If we no longer believe what God says is true, the question becomes: where are we getting our truth from? Where is our reasoning, our sense of right and wrong, our ideas about ourselves and the world coming from if not from God?
If you're a Christian and you’ve declared God as Lord of your life, then that means submitting to His ways, trusting that His wisdom is better than your own. But when we reject that and go our own way, the result is always destruction.
And I get it, I understand Eve. It doesn’t make much sense, logically, for a piece of fruit to carry such weight. She and Adam ate from the garden all the time, so why would this one tree be different? I imagine her curiosity. Her doubts. Maybe she thought God was being dramatic. Maybe she thought He didn’t mean it literally. Maybe it just didn’t seem logical.
But deception is never just about ignorance. It’s often about pride.
Pride tells us we know better. Pride whispers that the warnings don’t apply to us. It convinces us that we are invincible, that the rules can bend for our plans.
Playing God Comes with Risks
What’s compelling and frightening is how deception often comes packaged in the illusion of personal advantage.

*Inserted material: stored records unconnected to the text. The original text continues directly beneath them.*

-- ==== Sys2Proof/Laws/Wire.lean ====
section
/-! SUPPORT. The frames the 3240 sends, equal to their bytes as R184 gives them, and the reading of a frame's fields. -/

namespace Sys2Proof.Machine

open Sys2Proof

/-! ### Node ids and fields -/

theorem State.ownId_eq_wire (s : State) : s.ownId = s.wireSource := by
  apply BitVec.eq_of_toNat_eq
  simp [State.ownId, State.wireSource]

theorem State.shuttleId_eq_wire (s : State) : s.shuttleId = s.shuttleNode := by
  apply BitVec.eq_of_toNat_eq
  simp [State.shuttleId, State.shuttleNode]

theorem State.levelByte_eq_wire (s : State) : s.levelByte = s.wireLevel := by
  apply BitVec.eq_of_toNat_eq
  simp [State.levelByte, State.wireLevel]

theorem liftId_eq_wire (i : LaneId) : liftId i = liftNode i := by cases i <;> rfl

theorem toteBytes_eq_wire (t : Option ToteId) : toteBytes t = wireId t := by
  cases t <;> rfl

theorem laneEndByte_eq_wire (i : LaneId) (e : LaneEnd) : laneEndByte i e = wireLane i + wireEnd e := by
  cases i <;> cases e <;> decide

theorem laneByte_eq_wire (i : LaneId) : laneByte i = wireLane i := by cases i <;> decide

theorem endClass_eq_wire (e : LaneEnd) : endClass e = if e = .liftEnd then 1 else 2 := by cases e <;> rfl

theorem dirCode_eq_wire (d : Dir) : dirCode d = wireDir d := by cases d <;> rfl

/-! ### Frames -/

theorem replyFrame_eq_wire (s : State) (i : LaneId) (e : LaneEnd) (k : FrameKind) (v : Verdict) (count : Nat)
    (id : Option ToteId) :
    s.replyFrame i e k v count id =
      wireReply s i e ((kindCode k).setWidth 8) (verdictCode v) (BitVec.ofNat 8 count) id := by
  simp [State.replyFrame, State.frame, wireReply, State.ownId_eq_wire, State.levelByte_eq_wire, laneEndByte_eq_wire,
    endClass_eq_wire, toteBytes_eq_wire, kindCode]

theorem withdrawFrame_eq_wire (s : State) (i : LaneId) (e : LaneEnd) (slot : Slot) (id : Option ToteId) :
    s.withdrawFrame i e slot id = wireWithdraw s i e (if slot = .head then 0 else 1) id := by
  cases slot <;> cases i <;> cases e <;>
    simp [State.withdrawFrame, State.frame, wireWithdraw, State.ownId_eq_wire, State.levelByte_eq_wire, wireLane,
      wireEnd, laneEndByte, laneBit, flagAt, endClass, toteBytes_eq_wire, kindCode]

theorem goFrame_eq_wire (s : State) (i : LaneId) (k : Transfer) (count : Nat) :
    s.goFrame i k count = wireGo s i (if k = .take then 0 else 1) (BitVec.ofNat 8 count) := by
  simp [State.goFrame, State.frame, wireGo, State.ownId_eq_wire, State.levelByte_eq_wire, laneByte_eq_wire, kindCode]

theorem turnedFrame_eq_wire (s : State) (i : LaneId) (d : Dir) (o : TurnOutcome) :
    s.turnedFrame i d o = wireTurned s i d (turnCode o) := by
  simp [State.turnedFrame, State.frame, wireTurned, State.ownId_eq_wire, State.levelByte_eq_wire, laneByte_eq_wire,
    dirCode_eq_wire, kindCode]

theorem proposeFrame_eq_wire (s : State) (i : LaneId) (d : Dir) : s.proposeFrame i d = wirePropose s i d := by
  simp [State.proposeFrame, State.frame, wirePropose, State.ownId_eq_wire, State.levelByte_eq_wire, laneByte_eq_wire,
    dirCode_eq_wire, kindCode]

theorem reportFrame_eq_wire (s : State) (p : List Byte) : s.frame 5 .faultReport p = wireReport s p := by
  simp [State.frame, wireReport, State.ownId_eq_wire, kindCode]

/-- R184: the seq/length word of an OFFER, most significant byte first. -/
theorem seqWord_eq_wire (q : Seq) (l : LenClass) :
    wordBytes (q.setWidth 16 ||| if l = .long then 0x8000 else 0) =
      [BitVec.ofNat 8 (q.toNat / 256 + if l = .long then 128 else 0), BitVec.ofNat 8 (q.toNat % 256)] := by
  have hq := q.isLt
  have hor : q.toNat ||| 32768 = q.toNat + 32768 := by
    rw [Nat.or_comm, show (32768 : Nat) = 2 ^ 15 * 1 from rfl, ← Nat.two_pow_add_eq_or_of_lt (by omega)]; omega
  cases l <;>
    simp [wordBytes, ← BitVec.toNat_inj, Nat.shiftRight_eq_div_pow, Nat.mod_eq_of_lt (show q.toNat < 65536 by omega), hor]
  all_goals omega

/-- R184: byte 1 of an OFFER. -/
theorem offerByte_eq_wire (i : LaneId) (e : LaneEnd) (slot : Slot) (late : Bool) :
    laneEndByte i e ||| flagAt (slot == .second) 2 ||| flagAt late 3 =
      wireLane i + wireEnd e + 4 * (if slot = .head then 0 else 1) + (if late then 8 else 0) := by
  cases slot <;> cases i <;> cases e <;> cases late <;> decide

theorem offerFrame_eq_wire (s : State) (i : LaneId) (e : LaneEnd) (slot : Slot) (late : Bool) (r : Tote) :
    s.offerFrame i e slot late r = wireOffer s i e (if slot = .head then 0 else 1) late r := by
  simp only [State.offerFrame, State.frame, wireOffer, State.ownId_eq_wire, State.levelByte_eq_wire, offerByte_eq_wire,
    endClass_eq_wire, toteBytes_eq_wire, kindCode]
  cases r.kind <;> simp only [seqWord_eq_wire, List.append_assoc]
  all_goals first | rfl | (cases r.len <;> rfl)

/-- R184: the class byte of a FAULT NOTICE. -/
theorem faultClassCode_eq_wire (k : FaultKind) :
    faultClassCode (faultClass k) =
      if (faultIndex k).val + 1 ≤ 13 then 0 else if (faultIndex k).val + 1 ≤ 24 then 1 else 2 := by
  cases k <;> decide

theorem noticeFrame_eq_wire (s : State) (o : Occurrence) : s.noticeFrame o = wireNotice s o := by
  have h : laneCode o.lane = (match o.lane with | some .lane0 => 0 | some .lane1 => 1 | none => 255) := by
    rcases o.lane with _ | i
    · rfl
    · cases i <;> rfl
  simp only [State.noticeFrame, State.frame, wireNotice, State.ownId_eq_wire, toteBytes_eq_wire, kindCode,
    faultClassCode_eq_wire, faultNumber, h] <;> rfl

/-- R65, R90: an END frame, byte 3 the reason of a LAPSED and otherwise the count. -/
theorem endFrame_eq_wire (s : State) (i : LaneId) (e : LaneEnd) (o : Ending) (count : Nat) (id1 id2 : Option ToteId) :
    s.endFrame i e o count id1 id2 =
      wireEnded s i e (endingCode o)
        (match o with
         | .lapsed r => lapseCode r
         | .done | .aborted | .stranded | .faulted => BitVec.ofNat 8 count) id1 id2 := by
  cases o <;>
    simp [State.endFrame, State.frame, wireEnded, State.ownId_eq_wire, State.levelByte_eq_wire, laneEndByte_eq_wire,
      endClass_eq_wire, toteBytes_eq_wire, kindCode]

/-! ### Sequence arithmetic -/

/-- R44: the forward distance as plain arithmetic. -/
theorem forwardDist_eq_distance (x y : Seq) : forwardDist x y = distance x y := by
  simp only [forwardDist, distance, BitVec.toNat_sub]
  have := x.isLt
  have := y.isLt
  omega

theorem forwardDist_lt (x y : Seq) : forwardDist x y < 4096 := (y - x).isLt

/-! ### The tables written out again -/

theorem mayLeave_eq_eligible (r : Tote) : mayLeave r = r.eligible := by
  cases h : r.cls with
  | none => simp [mayLeave, Tote.eligible, h]
  | some c => cases c <;> simp [mayLeave, Tote.eligible, eligibleClass, h]

theorem wantAt_eq_expected (c : LaneSettings) (t : Tracker) (j : TrackJob) (g : Target) :
    wantAt c t j g = t.expected c j g := by
  have h : lengthAt c = lenCounts c := by funext k; cases k <;> rfl
  cases g <;> simp [wantAt, Tracker.expected, Tracker.off1, Tracker.off2, h]

theorem tolAt_eq_tol (c : LaneSettings) (g : Target) : tolAt c g = targetTol c g := by
  cases g <;> simp [tolAt, targetTol]

theorem blocksAt_eq_isBlock (g : Target) : blocksAt g = g.isBlock := by cases g <;> rfl

theorem measureAt_eq_measure (t : Tracker) (j : TrackJob) : measureAt j t.count = t.measure j := by
  cases h : j.kind <;> simp [measureAt, Tracker.measure, h]

theorem finalTarget_eq_lastTarget (j : TrackJob) : finalTarget j = j.lastTarget := by
  cases h : j.kind <;> cases h2 : j.len2 <;> simp [finalTarget, TrackJob.lastTarget, h, h2]

/-- R116: within a job's list the two ways to name the next target agree. -/
theorem followingTarget_eq_targetAfter (j : TrackJob) (g : Target) (hg : inList j g = true) :
    followingTarget j g = targetAfter g j.targets := by
  cases h : j.kind <;> cases h2 : j.len2 <;> cases g <;>
    simp_all [inList, followingTarget, TrackJob.targets, targetAfter]

/-- R123: the zone of RUNOUT. -/
theorem runsOut_iff_inRunout (c : LaneSettings) (t : Tracker) (j : TrackJob) :
    runsOut c t j (t.measure j) ↔ t.inRunout c j = true := by
  simp [runsOut, Tracker.inRunout, wantAt_eq_expected, finalTarget_eq_lastTarget]

end Sys2Proof.Machine
end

We think we’re making the best decision for ourselves and others, but really, we’re playing God.
Remember, Eve didn’t just eat the fruit, she shared it. She spread the deception. That’s what we do. We share our thinking, our choices, our justifications. Social media shows us how much we love sharing our lives, stories, victories, and even our pain. I mean, I’m sharing my opinion of interpretation of scripture right now! There’s something deeply human about it, and I’ll explore that more in a future post.
But surely, Eve believed she was safe. That she was invulnerable to the consequences God warned about. Why else would she be confidently disobedient?
And in that way, she’s not so different from Stockton Rush. He, too, believed he could avoid the consequences. That he could outsmart reality.
The Reckoning and Resolve
Here’s the truth: God is better. His ways are higher. Whenever we attempt to take His place, to act as our own authority, we initiate death. That death may be physical, as in the case of Titan. But more often, it is spiritual. We lose our bearings. We lose our souls.
Our pride drags us deeper into deception. And deception always presents itself as an opportunity, an advantage. For Stockton, he reportedly wanted to be remembered like Elon Musk or Jeff Bezos: bold, trailblazing, and world-changing. But when truth didn’t serve that timeline or vision, he chose ego over wisdom. And that choice cost him and others their lives.
If nothing else, Titan is a chilling reminder of where unchecked pride leads. But Scripture shows us that this pattern is ancient. And it always ends the same way, loss and distance from God.
Let’s choose better. Let’s choose God’s way, even when it doesn’t make sense. Save yourself and the people around you.